8
votes

I ran a multiple regression with several continuous predictors, a few of which came out significant, and I'd like to create a scatterplot or scatter-like plot of my DV against one of the predictors, including a "regression line". How can I do this?

My plot looks like this

D = my.data; plot( D$probCategorySame, D$posttestScore )

If it were simple regression, I could add a regression line like this:

lmSimple <- lm( posttestScore ~ probCategorySame, data=D )
abline( lmSimple ) 

But my actual model is like this:

lmMultiple <- lm( posttestScore ~ pretestScore + probCategorySame + probDataRelated + practiceAccuracy + practiceNumTrials, data=D )

I would like to add a regression line that reflects the coefficient and intercept from the actual model instead of the simplified one. I think I'd be happy to assume mean values for all other predictors in order to do this, although I'm ready to hear advice to the contrary.

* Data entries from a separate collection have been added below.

/-- Result, then flag: `VF` ends as the flag, whatever `x` is (R131). -/
theorem reg_writeResultThenFlag (s : State) (x r : RegIdx) (n : Int) (f : Byte) :
    (s.writeResultThenFlag x n f).reg r = if r = flagReg then f else if r = x then BitVec.ofInt 8 n else s.reg r := by
  simp only [State.writeResultThenFlag, reg_putReg, reg_writeReg]

@[simp] theorem reg_writeI (s : State) (n : Int) (r : RegIdx) : (s.writeI n).reg r = s.reg r := rfl
@[simp] theorem reg_writePc (s : State) (n : Nat) (r : RegIdx) : (s.writePc n).reg r = s.reg r := rfl
@[simp] theorem reg_writeDt (s : State) (n : Int) (r : RegIdx) : (s.writeDt n).reg r = s.reg r := rfl
@[simp] theorem reg_writeSt (s : State) (n : Int) (r : RegIdx) : (s.writeSt n).reg r = s.reg r := rfl
@[simp] theorem reg_drawn (s : State) (r : RegIdx) : (s.drawn).reg r = s.reg r := rfl
@[simp] theorem reg_tickGeneral (s : State) (r : RegIdx) : (tickGeneral s).reg r = s.reg r := rfl
@[simp] theorem reg_tickSound (s : State) (r : RegIdx) : (tickSound s).reg r = s.reg r := rfl
@[simp] theorem reg_sampled (s : State) (k : Byte) (r : RegIdx) : (s.sampled k).reg r = s.reg r := by
  unfold State.reg; simp

@[simp] theorem reg_reset (r : RegIdx) : State.reset.reg r = 0#8 := by
  simp [State.reg, State.reset]

/-- A run of registers loaded from number `k`: register `r` holds byte `r - k`, the others are as before (R205). -/
theorem reg_loadRegs (bs : List Byte) :
    ∀ (s : State) (k : Nat), k + bs.length ≤ 16 → ∀ r : RegIdx,
      (s.loadRegs k bs).reg r = if k ≤ r.toNat then (bs[r.toNat - k]?).getD (s.reg r) else s.reg r := by
  induction bs with
  | nil => intro s k _ r; simp [State.loadRegs]
  | cons b bs ih =>
    intro s k hk r
    simp only [List.length_cons] at hk
    have hko : (BitVec.ofNat 4 k).toNat = k := by simp; omega
    rw [State.loadRegs, ih _ _ (by omega) r, reg_putReg]
    by_cases hr : r = BitVec.ofNat 4 k
    · subst hr; simp [hko]
    · have hne : r.toNat ≠ k := fun e => hr (BitVec.eq_of_toNat_eq (by rw [hko, e]))
      by_cases hlt : k + 1 ≤ r.toNat
      · have e : r.toNat - k = (r.toNat - (k + 1)) + 1 := by omega
        simp [hr, hlt, e, show k ≤ r.toNat by omega]
      · simp [hr, hlt, show ¬ k ≤ r.toNat by omega]

/-- States with equal registers, seen one at a time, have equal register files. -/
theorem v_ext {s t : State} (h : ∀ r : RegIdx, s.reg r = t.reg r) : s.v = t.v := by
  apply Vector.ext
  intro k hk
  have := h (BitVec.ofNat 4 k)
  have hko : (BitVec.ofNat 4 k).toNat = k := by simp; omega
  simpa only [State.reg, hko] using this

end Sys2Proof.Machine
end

This might make no difference, but I'll mention just in case, the situation is complicated slightly by the fact that I probably will not want to plot the original data. Instead, I'd like to plot mean values of the DV for binned values of the predictor, like so:

D[,'probCSBinned'] = cut( my.data$probCategorySame, as.numeric( seq( 0,1,0.04 ) ), include.lowest=TRUE, right=FALSE, labels=FALSE )
D = aggregate( posttestScore~probCSBinned, data=D, FUN=mean )
plot( D$probCSBinned, D$posttestScore )

Just because it happens to look much cleaner for my data when I do it this way.

3
You can't plot against a single predictor without specifying the (static) values of all other predictors for that plot. Can you clarify what you want to display?Carl Witthoft
Clarification added, thanks. I guess I'd tend to go with assuming that all other predictors assume their mean values.baixiwei

3 Answers

10
votes

To plot the individual terms in a linear or generalised linear model (ie, fit with lm or glm), use termplot. No need for binning or other manipulation.

# plot everything on one page
par(mfrow=c(2,3))
termplot(lmMultiple)

# plot individual term
par(mfrow=c(1,1))
termplot(lmMultiple, terms="preTestScore")
6
votes

You need to create a vector of x-values in the domain of your plot and predict their corresponding y-values from your model. To do this, you need to inject this vector into a dataframe comprised of variables that match those in your model. You stated that you are OK with keeping the other variables fixed at their mean values, so I have used that approach in my solution. Whether or not the x-values you are predicting are actually legal given the other values in your plot should probably be something you consider when setting this up.

Without sample data I can't be sure this will work exactly for you, so I apologize if there are any bugs below, but this should at least illustrate the approach.

# Setup
xmin = 0; xmax=10 # domain of your plot
D = my.data
plot( D$probCategorySame, D$posttestScore, xlim=c(xmin,xmax) )
lmMultiple <- lm( posttestScore ~ pretestScore + probCategorySame + probDataRelated + practiceAccuracy + practiceNumTrials, data=D )

# create a dummy dataframe where all variables = their mean value for each record
# except the variable we want to plot, which will vary incrementally over the 
# domain of the plot. We need this object to get the predicted values we
# want to plot.
N=1e4
means = colMeans(D)
dummyDF = t(as.data.frame(means))
for(i in 2:N){dummyDF=rbind(dummyDF,means)} # There's probably a more elegant way to do this.
xv=seq(xmin,xmax, length.out=N)
dummyDF$probCSBinned = xv 
# if this gives you a warning about "Coercing LHS to list," use bracket syntax:
#dummyDF[,k] = xv # where k is the column index of the variable `posttestScore`

# Getting and plotting predictions over our dummy data.
yv=predict(lmMultiple, newdata=subset(dummyDF, select=c(-posttestScore)))
lines(xv, yv)
3
votes

Look at the Predict.Plot function in the TeachingDemos package for one option to plot one predictor vs. the response at a given value of the other predictors.